The line containing "else if fld w 0 13 = 8 then some (.frsqF32" marks the end: output every line of the data up to it, and that line too, exactly as written.

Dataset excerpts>
┄┄┄┄┄┄

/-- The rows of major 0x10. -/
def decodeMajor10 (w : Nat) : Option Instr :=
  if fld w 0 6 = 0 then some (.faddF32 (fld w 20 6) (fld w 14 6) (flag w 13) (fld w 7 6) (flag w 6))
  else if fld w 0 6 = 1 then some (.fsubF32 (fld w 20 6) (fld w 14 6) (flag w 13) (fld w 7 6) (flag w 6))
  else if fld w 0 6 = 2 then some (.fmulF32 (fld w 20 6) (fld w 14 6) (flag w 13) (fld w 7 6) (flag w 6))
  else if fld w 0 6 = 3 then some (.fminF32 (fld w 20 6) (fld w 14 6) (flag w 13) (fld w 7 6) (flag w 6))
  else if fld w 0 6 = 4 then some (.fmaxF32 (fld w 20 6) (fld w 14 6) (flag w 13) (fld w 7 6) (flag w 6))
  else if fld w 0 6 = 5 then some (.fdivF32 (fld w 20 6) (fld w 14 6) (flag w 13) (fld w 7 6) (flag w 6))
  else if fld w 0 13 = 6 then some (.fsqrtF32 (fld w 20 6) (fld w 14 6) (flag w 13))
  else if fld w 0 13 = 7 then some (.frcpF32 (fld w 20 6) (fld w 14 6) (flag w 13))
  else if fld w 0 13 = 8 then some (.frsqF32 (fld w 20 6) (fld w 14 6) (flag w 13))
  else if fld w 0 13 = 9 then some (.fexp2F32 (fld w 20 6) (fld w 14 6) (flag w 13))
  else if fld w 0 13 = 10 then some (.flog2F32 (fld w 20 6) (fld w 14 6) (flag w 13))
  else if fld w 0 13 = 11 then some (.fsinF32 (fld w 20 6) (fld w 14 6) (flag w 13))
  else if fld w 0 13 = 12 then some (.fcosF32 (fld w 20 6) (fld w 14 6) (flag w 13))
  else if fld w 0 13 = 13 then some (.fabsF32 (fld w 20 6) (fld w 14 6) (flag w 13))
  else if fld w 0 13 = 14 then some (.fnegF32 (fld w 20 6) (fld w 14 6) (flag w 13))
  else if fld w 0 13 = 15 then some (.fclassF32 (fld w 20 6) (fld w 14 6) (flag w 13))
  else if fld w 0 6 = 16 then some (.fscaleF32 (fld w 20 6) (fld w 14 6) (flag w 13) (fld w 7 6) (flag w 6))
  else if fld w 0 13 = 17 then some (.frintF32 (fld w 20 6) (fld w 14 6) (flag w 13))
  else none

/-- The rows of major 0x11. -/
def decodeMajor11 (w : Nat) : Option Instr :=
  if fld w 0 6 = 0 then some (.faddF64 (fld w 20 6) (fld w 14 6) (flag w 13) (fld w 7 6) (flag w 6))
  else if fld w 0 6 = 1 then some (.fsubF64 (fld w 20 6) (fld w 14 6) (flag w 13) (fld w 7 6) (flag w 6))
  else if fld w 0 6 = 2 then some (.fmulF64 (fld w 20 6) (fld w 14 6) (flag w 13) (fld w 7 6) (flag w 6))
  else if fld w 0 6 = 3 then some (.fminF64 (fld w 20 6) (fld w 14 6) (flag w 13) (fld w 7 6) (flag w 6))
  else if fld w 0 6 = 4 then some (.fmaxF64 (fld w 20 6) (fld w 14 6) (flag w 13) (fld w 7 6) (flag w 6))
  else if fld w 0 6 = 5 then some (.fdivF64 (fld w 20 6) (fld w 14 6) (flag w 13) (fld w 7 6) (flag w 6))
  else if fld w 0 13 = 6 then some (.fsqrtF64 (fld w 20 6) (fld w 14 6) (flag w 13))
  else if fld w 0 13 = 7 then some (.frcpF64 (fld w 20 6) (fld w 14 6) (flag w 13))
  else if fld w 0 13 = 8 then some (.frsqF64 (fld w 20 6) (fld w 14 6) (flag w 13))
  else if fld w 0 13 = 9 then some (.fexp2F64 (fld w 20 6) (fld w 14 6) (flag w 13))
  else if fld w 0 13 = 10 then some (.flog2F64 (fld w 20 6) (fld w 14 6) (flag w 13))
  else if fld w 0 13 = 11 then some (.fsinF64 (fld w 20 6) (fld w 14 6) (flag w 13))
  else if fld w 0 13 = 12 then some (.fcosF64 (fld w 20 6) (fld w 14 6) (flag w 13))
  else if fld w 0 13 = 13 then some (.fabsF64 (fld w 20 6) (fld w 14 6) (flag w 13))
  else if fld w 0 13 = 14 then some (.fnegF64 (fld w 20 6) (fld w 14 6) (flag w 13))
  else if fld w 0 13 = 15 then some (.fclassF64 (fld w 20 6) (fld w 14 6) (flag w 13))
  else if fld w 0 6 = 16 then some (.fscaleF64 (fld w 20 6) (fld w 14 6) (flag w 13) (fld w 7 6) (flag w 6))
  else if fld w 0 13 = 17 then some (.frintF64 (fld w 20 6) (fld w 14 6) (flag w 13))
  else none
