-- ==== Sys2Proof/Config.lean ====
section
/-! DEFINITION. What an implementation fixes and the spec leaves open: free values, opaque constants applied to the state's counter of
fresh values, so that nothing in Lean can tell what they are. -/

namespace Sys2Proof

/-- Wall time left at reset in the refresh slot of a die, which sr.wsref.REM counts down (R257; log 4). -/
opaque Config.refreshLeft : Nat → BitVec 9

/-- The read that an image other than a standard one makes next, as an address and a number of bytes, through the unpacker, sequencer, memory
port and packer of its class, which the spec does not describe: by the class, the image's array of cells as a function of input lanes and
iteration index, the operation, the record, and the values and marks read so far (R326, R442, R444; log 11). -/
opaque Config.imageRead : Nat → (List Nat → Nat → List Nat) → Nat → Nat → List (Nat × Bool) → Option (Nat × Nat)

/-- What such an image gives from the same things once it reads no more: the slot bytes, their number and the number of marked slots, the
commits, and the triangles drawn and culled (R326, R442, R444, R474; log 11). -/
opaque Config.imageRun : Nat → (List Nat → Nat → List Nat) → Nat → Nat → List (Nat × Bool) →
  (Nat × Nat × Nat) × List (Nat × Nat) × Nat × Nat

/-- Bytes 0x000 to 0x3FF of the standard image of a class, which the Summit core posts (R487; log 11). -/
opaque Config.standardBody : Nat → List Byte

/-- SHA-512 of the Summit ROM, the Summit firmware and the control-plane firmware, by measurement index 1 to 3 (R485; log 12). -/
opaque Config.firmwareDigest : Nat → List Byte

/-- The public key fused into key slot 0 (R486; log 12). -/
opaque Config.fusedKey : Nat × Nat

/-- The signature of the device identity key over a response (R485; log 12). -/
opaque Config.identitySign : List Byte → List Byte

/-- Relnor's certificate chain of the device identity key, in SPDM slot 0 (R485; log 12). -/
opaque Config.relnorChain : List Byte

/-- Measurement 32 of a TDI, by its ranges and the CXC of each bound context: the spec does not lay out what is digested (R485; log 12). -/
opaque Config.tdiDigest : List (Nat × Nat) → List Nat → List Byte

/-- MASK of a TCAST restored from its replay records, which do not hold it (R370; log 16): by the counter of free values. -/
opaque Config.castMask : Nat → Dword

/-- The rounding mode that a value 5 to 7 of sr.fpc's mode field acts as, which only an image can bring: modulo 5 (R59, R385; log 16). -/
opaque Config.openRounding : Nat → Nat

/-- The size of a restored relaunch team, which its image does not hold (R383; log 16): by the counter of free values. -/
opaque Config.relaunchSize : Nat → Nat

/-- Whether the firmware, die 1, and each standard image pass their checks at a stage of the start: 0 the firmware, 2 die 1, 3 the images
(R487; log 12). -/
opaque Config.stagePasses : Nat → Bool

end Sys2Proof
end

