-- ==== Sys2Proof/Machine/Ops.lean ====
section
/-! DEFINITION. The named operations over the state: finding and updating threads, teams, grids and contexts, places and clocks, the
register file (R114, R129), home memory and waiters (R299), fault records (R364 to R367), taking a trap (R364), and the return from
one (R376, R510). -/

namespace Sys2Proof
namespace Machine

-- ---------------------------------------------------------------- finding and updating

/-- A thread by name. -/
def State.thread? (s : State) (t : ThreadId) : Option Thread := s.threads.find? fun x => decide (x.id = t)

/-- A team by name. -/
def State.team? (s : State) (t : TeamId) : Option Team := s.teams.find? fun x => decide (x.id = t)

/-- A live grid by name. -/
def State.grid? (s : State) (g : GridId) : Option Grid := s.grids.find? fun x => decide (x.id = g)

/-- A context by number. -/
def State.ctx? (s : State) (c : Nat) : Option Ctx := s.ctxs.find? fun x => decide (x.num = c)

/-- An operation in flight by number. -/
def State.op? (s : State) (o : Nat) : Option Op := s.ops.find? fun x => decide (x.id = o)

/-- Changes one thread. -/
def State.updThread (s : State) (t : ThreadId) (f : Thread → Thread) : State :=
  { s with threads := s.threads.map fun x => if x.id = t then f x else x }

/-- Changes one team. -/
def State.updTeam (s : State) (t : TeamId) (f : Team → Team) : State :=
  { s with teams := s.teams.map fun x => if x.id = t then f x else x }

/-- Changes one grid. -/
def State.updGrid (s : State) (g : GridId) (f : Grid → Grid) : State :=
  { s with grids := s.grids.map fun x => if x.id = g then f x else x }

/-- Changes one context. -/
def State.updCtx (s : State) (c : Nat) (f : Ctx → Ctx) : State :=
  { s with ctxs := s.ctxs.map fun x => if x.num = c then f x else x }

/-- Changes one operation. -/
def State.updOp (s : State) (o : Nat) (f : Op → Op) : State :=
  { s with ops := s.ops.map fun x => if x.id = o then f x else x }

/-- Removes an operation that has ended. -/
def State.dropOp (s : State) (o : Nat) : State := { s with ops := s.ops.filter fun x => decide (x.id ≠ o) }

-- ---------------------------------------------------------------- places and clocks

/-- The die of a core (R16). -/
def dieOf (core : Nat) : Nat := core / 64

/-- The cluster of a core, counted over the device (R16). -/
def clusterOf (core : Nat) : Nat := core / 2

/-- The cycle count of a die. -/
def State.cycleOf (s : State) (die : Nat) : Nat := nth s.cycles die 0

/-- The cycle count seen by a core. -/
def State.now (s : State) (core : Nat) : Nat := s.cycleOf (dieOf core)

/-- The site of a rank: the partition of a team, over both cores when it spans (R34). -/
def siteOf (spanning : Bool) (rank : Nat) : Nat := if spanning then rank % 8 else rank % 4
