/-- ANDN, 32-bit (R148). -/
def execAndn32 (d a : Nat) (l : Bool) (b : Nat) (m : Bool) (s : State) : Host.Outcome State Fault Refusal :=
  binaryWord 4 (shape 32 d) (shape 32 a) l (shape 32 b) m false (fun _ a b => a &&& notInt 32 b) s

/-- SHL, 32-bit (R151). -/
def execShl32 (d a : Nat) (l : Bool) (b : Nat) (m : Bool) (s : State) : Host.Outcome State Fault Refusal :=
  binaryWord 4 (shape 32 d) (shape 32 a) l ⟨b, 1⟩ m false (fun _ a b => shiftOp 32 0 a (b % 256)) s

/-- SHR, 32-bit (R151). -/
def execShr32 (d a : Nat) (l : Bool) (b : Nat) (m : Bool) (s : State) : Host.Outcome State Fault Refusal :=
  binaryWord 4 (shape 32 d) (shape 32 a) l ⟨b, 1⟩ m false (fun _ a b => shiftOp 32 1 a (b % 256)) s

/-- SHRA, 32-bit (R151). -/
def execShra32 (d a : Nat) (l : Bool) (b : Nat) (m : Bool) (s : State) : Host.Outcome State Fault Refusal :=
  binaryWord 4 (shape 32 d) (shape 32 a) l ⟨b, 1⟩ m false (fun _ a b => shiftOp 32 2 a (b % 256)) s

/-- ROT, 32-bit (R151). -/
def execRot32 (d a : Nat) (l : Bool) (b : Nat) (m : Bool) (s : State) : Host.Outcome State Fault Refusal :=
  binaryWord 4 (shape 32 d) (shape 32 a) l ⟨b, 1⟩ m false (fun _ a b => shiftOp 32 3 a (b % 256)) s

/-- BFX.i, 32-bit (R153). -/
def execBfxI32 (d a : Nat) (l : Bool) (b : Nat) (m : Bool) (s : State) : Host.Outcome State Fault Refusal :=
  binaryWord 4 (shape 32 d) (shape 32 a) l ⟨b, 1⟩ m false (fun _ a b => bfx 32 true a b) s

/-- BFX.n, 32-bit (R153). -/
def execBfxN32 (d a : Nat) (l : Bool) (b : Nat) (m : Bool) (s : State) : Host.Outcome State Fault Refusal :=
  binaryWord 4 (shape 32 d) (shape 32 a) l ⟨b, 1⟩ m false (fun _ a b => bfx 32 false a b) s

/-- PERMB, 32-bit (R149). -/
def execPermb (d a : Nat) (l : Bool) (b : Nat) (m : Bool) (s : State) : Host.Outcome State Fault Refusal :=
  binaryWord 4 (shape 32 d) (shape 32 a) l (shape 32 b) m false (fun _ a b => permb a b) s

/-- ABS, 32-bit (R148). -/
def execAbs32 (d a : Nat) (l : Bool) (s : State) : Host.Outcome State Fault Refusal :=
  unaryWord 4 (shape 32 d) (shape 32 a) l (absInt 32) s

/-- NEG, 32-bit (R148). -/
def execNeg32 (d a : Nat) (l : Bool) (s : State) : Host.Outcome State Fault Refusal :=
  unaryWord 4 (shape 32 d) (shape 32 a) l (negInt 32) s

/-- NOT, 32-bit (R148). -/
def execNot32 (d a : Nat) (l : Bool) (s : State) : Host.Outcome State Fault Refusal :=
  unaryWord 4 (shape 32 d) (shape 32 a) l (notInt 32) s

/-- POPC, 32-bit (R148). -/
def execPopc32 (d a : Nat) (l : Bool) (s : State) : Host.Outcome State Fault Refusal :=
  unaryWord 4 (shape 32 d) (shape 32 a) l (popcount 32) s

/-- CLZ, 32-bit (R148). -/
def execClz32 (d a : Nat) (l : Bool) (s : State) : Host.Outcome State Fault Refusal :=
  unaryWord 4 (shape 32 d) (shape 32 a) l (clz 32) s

┄┄┄┄┄┄

REPLY TO THE EXERCISE>
/-- The rows of major 0x10. -/
def decodeMajor10 (w : Nat) : Option Instr :=
  if fld w 0 6 = 0 then some (.faddF32 (fld w 20 6) (fld w 14 6) (flag w 13) (fld w 7 6) (flag w 6))
  else if fld w 0 6 = 1 then some (.fsubF32 (fld w 20 6) (fld w 14 6) (flag w 13) (fld w 7 6) (flag w 6))
  else if fld w 0 6 = 2 then some (.fmulF32 (fld w 20 6) (fld w 14 6) (flag w 13) (fld w 7 6) (flag w 6))
  else if fld w 0 6 = 3 then some (.fminF32 (fld w 20 6) (fld w 14 6) (flag w 13) (fld w 7 6) (flag w 6))
  else if fld w 0 6 = 4 then some (.fmaxF32 (fld w 20 6) (fld w 14 6) (flag w 13) (fld w 7 6) (flag w 6))
  else if fld w 0 6 = 5 then some (.fdivF32 (fld w 20 6) (fld w 14 6) (flag w 13) (fld w 7 6) (flag w 6))
  else if fld w 0 13 = 6 then some (.fsqrtF32 (fld w 20 6) (fld w 14 6) (flag w 13))
  else if fld w 0 13 = 7 then some (.frcpF32 (fld w 20 6) (fld w 14 6) (flag w 13))
  else if fld w 0 13 = 8 then some (.frsqF32 (fld w 20 6) (fld w 14 6) (flag w 13))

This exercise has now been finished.